• Problem description:
Within the data below, copy each line where the string "that" is found.

******

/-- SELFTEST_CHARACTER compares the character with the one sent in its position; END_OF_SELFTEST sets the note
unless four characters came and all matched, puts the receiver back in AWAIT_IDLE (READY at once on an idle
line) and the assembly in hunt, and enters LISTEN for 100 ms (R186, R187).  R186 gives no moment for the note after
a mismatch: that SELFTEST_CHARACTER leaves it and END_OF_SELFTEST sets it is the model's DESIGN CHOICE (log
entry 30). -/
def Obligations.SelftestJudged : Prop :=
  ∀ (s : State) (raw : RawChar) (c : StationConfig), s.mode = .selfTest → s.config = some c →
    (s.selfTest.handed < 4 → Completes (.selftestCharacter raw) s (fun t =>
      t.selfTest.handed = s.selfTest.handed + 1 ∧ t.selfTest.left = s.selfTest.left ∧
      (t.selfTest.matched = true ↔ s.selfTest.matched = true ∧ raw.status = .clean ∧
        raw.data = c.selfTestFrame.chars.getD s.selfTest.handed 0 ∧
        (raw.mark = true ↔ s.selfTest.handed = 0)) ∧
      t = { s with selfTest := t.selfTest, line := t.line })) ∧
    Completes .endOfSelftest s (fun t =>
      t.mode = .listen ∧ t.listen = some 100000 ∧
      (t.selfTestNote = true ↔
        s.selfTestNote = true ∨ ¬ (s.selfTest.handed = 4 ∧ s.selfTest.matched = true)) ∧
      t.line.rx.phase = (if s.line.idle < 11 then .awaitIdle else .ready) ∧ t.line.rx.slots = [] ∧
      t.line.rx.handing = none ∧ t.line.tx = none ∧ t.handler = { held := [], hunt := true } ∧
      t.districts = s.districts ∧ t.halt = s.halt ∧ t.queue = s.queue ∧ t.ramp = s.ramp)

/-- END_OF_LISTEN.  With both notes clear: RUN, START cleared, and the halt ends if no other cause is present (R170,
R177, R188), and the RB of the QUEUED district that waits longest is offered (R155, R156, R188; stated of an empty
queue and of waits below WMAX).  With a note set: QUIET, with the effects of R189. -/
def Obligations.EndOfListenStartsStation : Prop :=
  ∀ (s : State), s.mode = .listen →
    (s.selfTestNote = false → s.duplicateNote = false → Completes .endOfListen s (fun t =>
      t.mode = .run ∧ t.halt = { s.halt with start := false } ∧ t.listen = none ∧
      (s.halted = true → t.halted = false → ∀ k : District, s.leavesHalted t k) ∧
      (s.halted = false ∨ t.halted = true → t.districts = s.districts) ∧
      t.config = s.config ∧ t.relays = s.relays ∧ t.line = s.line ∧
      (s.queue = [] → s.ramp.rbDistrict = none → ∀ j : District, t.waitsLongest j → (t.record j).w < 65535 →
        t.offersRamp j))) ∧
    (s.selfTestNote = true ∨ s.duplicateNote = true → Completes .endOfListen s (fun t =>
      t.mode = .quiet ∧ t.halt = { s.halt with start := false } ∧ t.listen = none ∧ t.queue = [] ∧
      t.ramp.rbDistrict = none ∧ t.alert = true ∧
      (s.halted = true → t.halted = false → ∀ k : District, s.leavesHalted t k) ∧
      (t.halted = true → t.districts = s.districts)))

******

• Task answer:
a mismatch: that SELFTEST_CHARACTER leaves it and END_OF_SELFTEST sets it is the model's DESIGN CHOICE (log
R177, R188), and the RB of the QUEUED district that waits longest is offered (R155, R156, R188; stated of an empty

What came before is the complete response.